What needs to be done.
Which lines of the records contain the word "register"? Copy each one.

Data extracts.

=== Begin Enclosure ===

-- ==== Sys2Proof/Machine/Shadow.lean ====
section
/-! DEFINITION. What the peer head's journal and its messages do to the shadow: configuration records, journal records, mirror records
(15_pair_operation.md R364, R367, R368; 06_brine_write_path.md R139; 11_flash_translation.md R279-R284). The layout of configuration bodies
is the model's (DESIGN CHOICE, log 20). -/
namespace Sys2Proof.Machine

/-! ### Configuration records -/

/-- Kind byte of a volume's deletion. -/
def cfgVolumeGone := 0xE1
/-- Kind byte of an ANA group's record. -/
def cfgGroup := 0xE4
/-- Kind byte of a register that is pool configuration. -/
def cfgReg := 0xEC
/-- Kind byte of the pool's own record. -/
def cfgPool := 0xEE
/-- Kind byte of a takeover record. -/
def cfgTakeover := 0xF2

/-- The record of an ANA group: owner, home head, and whether its writes enter the adopted journal. -/
def AnaGroup.record (g : AnaGroup) : Bytes :=
  leBytes 1 cfgGroup ++ leBytes 2 g.id ++ leBytes 1 g.owner ++ leBytes 1 g.home ++ leBytes 1 (b2n g.adopted)

/-- The ANA group that a record carries. -/
def AnaGroup.ofRecord (b : Bytes) : AnaGroup :=
  { id := leAt b 1 2, owner := leAt b 3 1, home := leAt b 4 1, change := false, adopted := leAt b 5 1 == 1 }

/-- The record of a register that is pool configuration (11_flash_translation.md R289). -/
def regRecord (addr : Nat) (v : DWord) : Bytes := leBytes 1 cfgReg ++ leBytes 4 addr ++ leBytes 8 v.toNat

/-- The record of the pool: identifier, metadata key page, codec generation. -/
def Pool.record (p : Pool) : Bytes := leBytes 1 cfgPool ++ slice p.id 0 16 ++ leBytes 2 p.mdKey ++ leBytes 1 p.gen

/-- The volumes that a list of 4-byte NSIDs from an offset on names. -/
def nsidsAt (b : Bytes) (off n : Nat) : List Nat := (List.range n).map fun i => leAt b (off + 4 * i) 4

/-- The set of attached volumes changes: Namespace Attribute Changed on every controller (20_control_packets.md R476). -/
def State.nsChanged (s : State) : State := s.postAenAll 2 0 4

/-- ANA Change on every controller (04_host_queues.md R98). -/
def State.anaChanged (s : State) : State := s.postAenAll 2 3 0x0C

/-- The ANA state of some group differs from what it was: ANA Change is posted (R98). -/
def State.anaSince (s s0 : State) : State :=
  if (List.range 1024).any fun i => s.anaState (i + 1) != s0.anaState (i + 1) then s.anaChanged else s

/-- A carried volume takes its place; the entries of its journal up to the record's place see what it was (07_data_reduction.md R180). -/
def State.carriedVolume (s : State) (j q : Nat) (b : Bytes) : State :=
  let v := Volume.ofRecord b
  let s := s.notePast j q v.nsid
  let seen := match s.vol? v.nsid with
    | some o => o.attached
    | none => false
  let s := s.putVol v
  let s := if (s.map? v.nsid none).isSome then s else s.putMap { nsid := v.nsid, snap := none, pages := [] }
  if seen = v.attached then s else s.nsChanged

/-- A pool's record gives both journals the generation they begin with. -/
def State.firstGen (s : State) (g : Nat) : State :=
  (s.putJournal { s.journal 0 with gen := g, genPast := [] }).putJournal { s.journal 1 with gen := g, genPast := [] }

/-- What a configuration record says is applied to the tables (R193, R216, R257, R289). Its place is after the entry of sequence `q` of journal
`j`; maps follow there. -/
def State.applyCfg (s : State) (j q : Nat) (b : Bytes) : State :=
  match leAt b 0 1 with
  | 0xE0 => s.carriedVolume j q b
  | 0xE1 =>
    match s.vol? (leAt b 1 4) with
    | some v =>
      { s with
        pool.volumes := dropKey Volume.nsid v.nsid s.pool.volumes
        snap.gone := s.snap.gone ++ [v]
        snap.epochs := s.snap.epochs.filter fun e => e.nsid != v.nsid }
    | none => s
  | 0xE2 => s.putDom (Domain.ofRecord b)
  | 0xE3 => s.dropDomain (leAt b 1 1)
  | 0xE4 =>
    let g := AnaGroup.ofRecord b
    if s.moving g.id then s.putGroup { s.group g.id with home := g.home } else s.putGroup { g with change := (s.group g.id).change }
  | 0xE5 => s.carriedInvoc (leAt b 1 2) (leAt b 3 8)
  | 0xE6 => s.carriedPage b
  | 0xE7 => s.carriedPageGone (leAt b 1 2)
  | 0xE8 => s.carriedSlot b
  | 0xE9 => s.carriedSlotGone (leAt b 1 2)
  | 0xEA =>
    let id := leAt b 1 4
    let vols := nsidsAt b 23 (leAt b 21 2)
    let new := vols.filter fun n => !s.snap.epochs.any fun e => e.id == id && e.nsid == n
    { s with
      snap.epochs := s.snap.epochs ++ new.map (fun n => Epoch.mk id n (leAt b 5 8) (leAt b 13 8))
      snap.nextId := Nat.max s.snap.nextId (id + 1) }.peerCut id
  | 0xEB =>
    let vols := nsidsAt b 8 (leAt b 6 2)
    { s with snap.epochs := s.snap.epochs.filter fun e => !(e.id == leAt b 1 4 && vols.contains e.nsid) }
  | 0xEC =>
    match regAt (leAt b 1 4) with
    | some r => s.wr r (BitVec.ofNat 64 (leAt b 5 8))
    | none => s
  | 0xED => { s with pool.gen := leAt b 1 1 }.setGen j q (leAt b 1 1)
  | 0xEE => { s with pool.loaded := true, pool.id := slice b 1 16, pool.mdKey := leAt b 17 2, pool.gen := leAt b 19 1 }.firstGen (leAt b 19 1)
  | 0xEF => s.putSession (Session.ofRecord b)
  | 0xF0 => { s with snap.sessions := dropKey Session.no (leAt b 1 2) s.snap.sessions }
  | 0xF1 => s.carriedVolume j q (b.drop 9)
  | 0xF3 => s.carriedFormat b
  | _ => s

=== End Enclosure ===

Answer space.
/-- Kind byte of a register that is pool configuration. -/
/-- The record of a register that is pool configuration (11_flash_translation.md R289). -/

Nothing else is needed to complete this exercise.